Who is entitled to a copy of your Will?

Below is transcript of Gerard Houlihan’s interview with Aaron Stevens of 990 4RO from October 2016.

 

Gerard:

That’s a good question, Aaron. It is actually covered by legislation under the Succession Act and the Succession Act specifically states who are “entitled people” to get a copy of a Will.

 

I will just read those:

 

Obviously a person mentioned in the Will, whether they be as beneficiary or otherwise.

A person mentioned in an earlier Will of a deceased person could be entitled to the Will.

A spouse, parent or child of the testator, the testator being the person who made the Will, is entitled to a copy.

A person who is entitled to share in the estate of the deceased under what we call the Intestacy Rules, in other words had they died without a Will.
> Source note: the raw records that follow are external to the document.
-- ==== Sys2Proof/WellFormed.lean ====
section
/-! DEFINITION. Which instructions a word can encode: the update-form validity rule (30_encoding.md R130), the
operand values that another conditional variant takes (R132), and the words that reach a passthrough entry (R131). -/

namespace Sys2Proof

/-- 30_encoding.md R130: an update-form load fails decode if `RA = 0` or `RA = RT`, an update-form store if `RA = 0`;
every other instruction is valid. -/
def Instr.updateFormValid : Instr → Bool
  | .lwzu rt ra _ | .lbzu rt ra _ | .lhzu rt ra _ | .lhau rt ra _ | .ldux rt ra _ | .lwzux rt ra _
  | .lbzux rt ra _ | .lhzux rt ra _ | .lwaux rt ra _ | .lhaux rt ra _ | .ldu rt ra _ => ra != 0#5 && ra != rt
  | .stwu _ ra _ | .stbu _ ra _ | .sthu _ ra _ | .stdux _ ra _ | .stwux _ ra _ | .stbux _ ra _ | .sthux _ ra _
  | .stdu _ ra _ => ra != 0#5
  | .tdi _ _ _ | .twi _ _ _ | .mulli _ _ _ | .subfic _ _ _ | .cmpli _ _ _ _ | .cmpi _ _ _ _ | .addic _ _ _
  | .addicRc _ _ _ | .li _ _ | .addi _ _ _ | .lis _ _ | .addis _ _ _ | .bc _ _ _ | .bca _ _ _ | .bcl _ _ _
  | .bcla _ _ _ | .sc _ | .b _ | .ba _ | .bl _ | .bla _ | .rlwimi _ _ _ _ _ _ | .rlwinm _ _ _ _ _ _
  | .rlwnm _ _ _ _ _ _ | .nop | .ori _ _ _ | .oris _ _ _ | .xori _ _ _ | .xoris _ _ _ | .andiRc _ _ _
  | .andisRc _ _ _ | .lwz _ _ _ | .lbz _ _ _ | .stw _ _ _ | .stb _ _ _ | .lhz _ _ _ | .lha _ _ _ | .sth _ _ _
  | .mcrf _ _ | .bclr _ _ _ | .bclrl _ _ _ | .rfid | .crnor _ _ _ | .crandc _ _ _ | .isync | .crxor _ _ _
  | .crnand _ _ _ | .crand _ _ _ | .hrfid | .creqv _ _ _ | .crorc _ _ _ | .cror _ _ _ | .bcctr _ _ _
  | .bcctrl _ _ _ | .rldicl _ _ _ _ _ | .rldicr _ _ _ _ _ | .rldic _ _ _ _ _ | .rldimi _ _ _ _ _
  | .rldcl _ _ _ _ _ | .rldcr _ _ _ _ _ | .cmp _ _ _ _ | .tw _ _ _ | .subfc _ _ _ _ _ | .mulhdu _ _ _ _
  | .addc _ _ _ _ _ | .mulhwu _ _ _ _ | .mfcr _ | .mfocrf _ _ | .lwarx _ _ _ | .ldx _ _ _ | .lwzx _ _ _
  | .slw _ _ _ _ | .cntlzw _ _ _ | .sld _ _ _ _ | .and _ _ _ _ | .cmpl _ _ _ _ | .subf _ _ _ _ _ | .dcbst _ _
  | .cntlzd _ _ _ | .andc _ _ _ _ | .td _ _ _ | .mulhd _ _ _ _ | .mulhw _ _ _ _ | .mfmsr _ | .ldarx _ _ _
  | .dcbf _ _ | .lbzx _ _ _ | .neg _ _ _ _ | .nor _ _ _ _ | .subfe _ _ _ _ _ | .adde _ _ _ _ _ | .mtcrf _ _
  | .mtocrf _ _ | .mtmsr _ | .stdx _ _ _ | .stwcx _ _ _ | .stwx _ _ _ | .mtmsrd _ | .subfze _ _ _ _
  | .addze _ _ _ _ | .stdcx _ _ _ | .stbx _ _ _ | .subfme _ _ _ _ | .mulld _ _ _ _ _ | .addme _ _ _ _
  | .mullw _ _ _ _ _ | .dcbtst _ _ | .add _ _ _ _ _ | .tlbiel _ | .dcbt _ _ | .lhzx _ _ _ | .eqv _ _ _ _
  | .tlbie _ | .xor _ _ _ _ | .mfspr _ _ | .lwax _ _ _ | .lhax _ _ _ | .tlbia | .mftb _ _ | .slbmte _ _
  | .sthx _ _ _ | .orc _ _ _ _ | .sradi _ _ _ _ | .slbie _ | .mr _ _ _ | .or _ _ _ _ | .divdu _ _ _ _ _
  | .divwu _ _ _ _ _ | .mtspr _ _ | .nand _ _ _ _ | .divd _ _ _ _ _ | .divw _ _ _ _ _ | .slbia | .lwbrx _ _ _
  | .srw _ _ _ _ | .srd _ _ _ _ | .tlbsync | .sync _ | .stwbrx _ _ _ | .lhbrx _ _ _ | .sraw _ _ _ _
  | .srad _ _ _ _ | .srawi _ _ _ _ | .slbmfev _ _ | .eieio | .slbmfee _ _ | .sthbrx _ _ _ | .extsh _ _ _
  | .extsb _ _ _ | .icbi _ _ | .extsw _ _ _ | .dcbz _ _ | .ld _ _ _ | .lwa _ _ _ | .std _ _ _ | .reserved _
  | .passthrough _ => true

/-- The primary opcodes whose entry is passthrough (30_encoding.md R122). -/
def passthroughPrimaries : List Nat :=
  [4, 46, 47, 48, 49, 50, 51, 52, 53, 54, 55, 56, 57, 59, 60, 61, 63]

/-- The keys `W[10:1]` that group 19 defines (30_encoding.md R123). -/
def definedKeys19 : List Nat :=
   [0, 16, 18, 33, 129, 150, 193, 225, 257, 274, 289, 417, 449, 528]

/-- The keys `W[10:1]` that the first table of group 31 defines (30_encoding.md R125). -/
def definedKeys31 : List Nat :=
   [0, 4, 9, 11, 19, 20, 21, 23, 24, 26, 27, 28, 32, 53, 54, 55, 58, 60, 68, 73,
    75, 83, 84, 86, 87, 119, 124, 144, 146, 149, 150, 151, 178, 181, 183, 214, 215, 246, 247, 274,
    278, 279, 284, 306, 311, 316, 339, 341, 343, 370, 371, 373, 375, 402, 407, 412, 434, 439, 444, 467,
    476, 498, 534, 536, 539, 566, 598, 662, 790, 792, 794, 824, 826, 827, 851, 854, 915, 918, 922, 954,
    982, 986, 1014]

/-- The keys `W[9:1]` that the second table of group 31 defines (30_encoding.md R126). -/
def definedKeys31XO : List Nat :=
   [8, 10, 40, 104, 136, 138, 200, 202, 232, 233, 234, 235, 266, 457, 459, 489, 491]

/-- 30_encoding.md R131: the primary entry is passthrough, or the word is in group 19, 31 or 62 and its key reaches the
decoder-defined default. -/
def isPassthroughWord (w : InsnWord) : Bool :=
  let op := (w.extractLsb' 26 6).toNat
  let key10 := (w.extractLsb' 1 10).toNat
  let key9 := (w.extractLsb' 1 9).toNat
  passthroughPrimaries.contains op
    || (op == 19 && !definedKeys19.contains key10)
    || (op == 31 && !definedKeys31.contains key10 && !definedKeys31XO.contains key9)
    || (op == 62 && (w.extractLsb' 0 2).toNat == 2)

/-- The operand values at which a word of this encoding is this instruction and not the other conditional variant
(30_encoding.md R132); `reserved` is never well formed (R129). -/
def Instr.variantValid : Instr → Bool
  | .addi _ ra _ | .addis _ ra _ => ra != 0#5
  | .ori rs ra ui => !(rs == 0#5 && ra == 0#5 && ui == 0#16)
  | .or rs _ rb _ => rs != rb
  | .reserved _ => false
  | .passthrough w => isPassthroughWord w
  | .tdi _ _ _ | .twi _ _ _ | .mulli _ _ _ | .subfic _ _ _ | .cmpli _ _ _ _ | .cmpi _ _ _ _ | .addic _ _ _
  | .addicRc _ _ _ | .li _ _ | .lis _ _ | .bc _ _ _ | .bca _ _ _ | .bcl _ _ _ | .bcla _ _ _ | .sc _ | .b _
  | .ba _ | .bl _ | .bla _ | .rlwimi _ _ _ _ _ _ | .rlwinm _ _ _ _ _ _ | .rlwnm _ _ _ _ _ _ | .nop
  | .oris _ _ _ | .xori _ _ _ | .xoris _ _ _ | .andiRc _ _ _ | .andisRc _ _ _ | .lwz _ _ _ | .lwzu _ _ _
  | .lbz _ _ _ | .lbzu _ _ _ | .stw _ _ _ | .stwu _ _ _ | .stb _ _ _ | .stbu _ _ _ | .lhz _ _ _ | .lhzu _ _ _
  | .lha _ _ _ | .lhau _ _ _ | .sth _ _ _ | .sthu _ _ _ | .mcrf _ _ | .bclr _ _ _ | .bclrl _ _ _ | .rfid
  | .crnor _ _ _ | .crandc _ _ _ | .isync | .crxor _ _ _ | .crnand _ _ _ | .crand _ _ _ | .hrfid
  | .creqv _ _ _ | .crorc _ _ _ | .cror _ _ _ | .bcctr _ _ _ | .bcctrl _ _ _ | .rldicl _ _ _ _ _
  | .rldicr _ _ _ _ _ | .rldic _ _ _ _ _ | .rldimi _ _ _ _ _ | .rldcl _ _ _ _ _ | .rldcr _ _ _ _ _
  | .cmp _ _ _ _ | .tw _ _ _ | .subfc _ _ _ _ _ | .mulhdu _ _ _ _ | .addc _ _ _ _ _ | .mulhwu _ _ _ _
  | .mfcr _ | .mfocrf _ _ | .lwarx _ _ _ | .ldx _ _ _ | .lwzx _ _ _ | .slw _ _ _ _ | .cntlzw _ _ _
  | .sld _ _ _ _ | .and _ _ _ _ | .cmpl _ _ _ _ | .subf _ _ _ _ _ | .ldux _ _ _ | .dcbst _ _ | .lwzux _ _ _
  | .cntlzd _ _ _ | .andc _ _ _ _ | .td _ _ _ | .mulhd _ _ _ _ | .mulhw _ _ _ _ | .mfmsr _ | .ldarx _ _ _
  | .dcbf _ _ | .lbzx _ _ _ | .neg _ _ _ _ | .lbzux _ _ _ | .nor _ _ _ _ | .subfe _ _ _ _ _ | .adde _ _ _ _ _
  | .mtcrf _ _ | .mtocrf _ _ | .mtmsr _ | .stdx _ _ _ | .stwcx _ _ _ | .stwx _ _ _ | .mtmsrd _ | .stdux _ _ _
  | .stwux _ _ _ | .subfze _ _ _ _ | .addze _ _ _ _ | .stdcx _ _ _ | .stbx _ _ _ | .subfme _ _ _ _
  | .mulld _ _ _ _ _ | .addme _ _ _ _ | .mullw _ _ _ _ _ | .dcbtst _ _ | .stbux _ _ _ | .add _ _ _ _ _
  | .tlbiel _ | .dcbt _ _ | .lhzx _ _ _ | .eqv _ _ _ _ | .tlbie _ | .lhzux _ _ _ | .xor _ _ _ _ | .mfspr _ _
  | .lwax _ _ _ | .lhax _ _ _ | .tlbia | .mftb _ _ | .lwaux _ _ _ | .lhaux _ _ _ | .slbmte _ _ | .sthx _ _ _
  | .orc _ _ _ _ | .sradi _ _ _ _ | .slbie _ | .sthux _ _ _ | .mr _ _ _ | .divdu _ _ _ _ _ | .divwu _ _ _ _ _
  | .mtspr _ _ | .nand _ _ _ _ | .divd _ _ _ _ _ | .divw _ _ _ _ _ | .slbia | .lwbrx _ _ _ | .srw _ _ _ _
  | .srd _ _ _ _ | .tlbsync | .sync _ | .stwbrx _ _ _ | .lhbrx _ _ _ | .sraw _ _ _ _ | .srad _ _ _ _
  | .srawi _ _ _ _ | .slbmfev _ _ | .eieio | .slbmfee _ _ | .sthbrx _ _ _ | .extsh _ _ _ | .extsb _ _ _
  | .icbi _ _ | .extsw _ _ _ | .dcbz _ _ | .ld _ _ _ | .ldu _ _ _ | .lwa _ _ _ | .std _ _ _ | .stdu _ _ _ => true

/-- The instructions that some word decodes to. -/
def Instr.wellFormed (i : Instr) : Bool := i.updateFormValid && i.variantValid

end Sys2Proof
end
Even if there is a Will, if you are a person who would have been entitled to share if there had not been a Will, you are entitled to a copy of the Will.

4RO:

Okay.

 

Gerard:

Sounds strange, but that’s true. And the other category is a person who might be entitled to bring an application for more adequate provision out of the estate. That is restricted to spouses (including defacto spouses), children (including stepchildren), or dependants.

 

4RO:

Just on that, and something I’ve been interested in, who’s able to get a copy of the Will or to see the Will before the person has died?

 

Gerard:

Generally only the Will maker themselves. But from time to time, if they have lost capacity, an attorney may wish to have a look at the Will (that is the person appointed as Power of Attorney for the person without capacity) simply to make sure that they’re dealing with the estate and assets of the person who’s impaired in a way that is not inconsistent with the Will.

 

So, that’s the only two people who can: the Will maker themselves, or an attorney when that Will maker has lost capacity.

 

4RO:

Very interesting.

 

Another question we have got here, if two people who jointly own property die at the same time, for example in a car accident tragically, what happens to the property under their Wills?

 

Gerard:

We have discussed previously about how properties can be held as joint tenants or as tenants in common, and that’s important here because if they’re joint tenants on title, then on the death of the first one, the property automatically passes to the second with the survivor as we say.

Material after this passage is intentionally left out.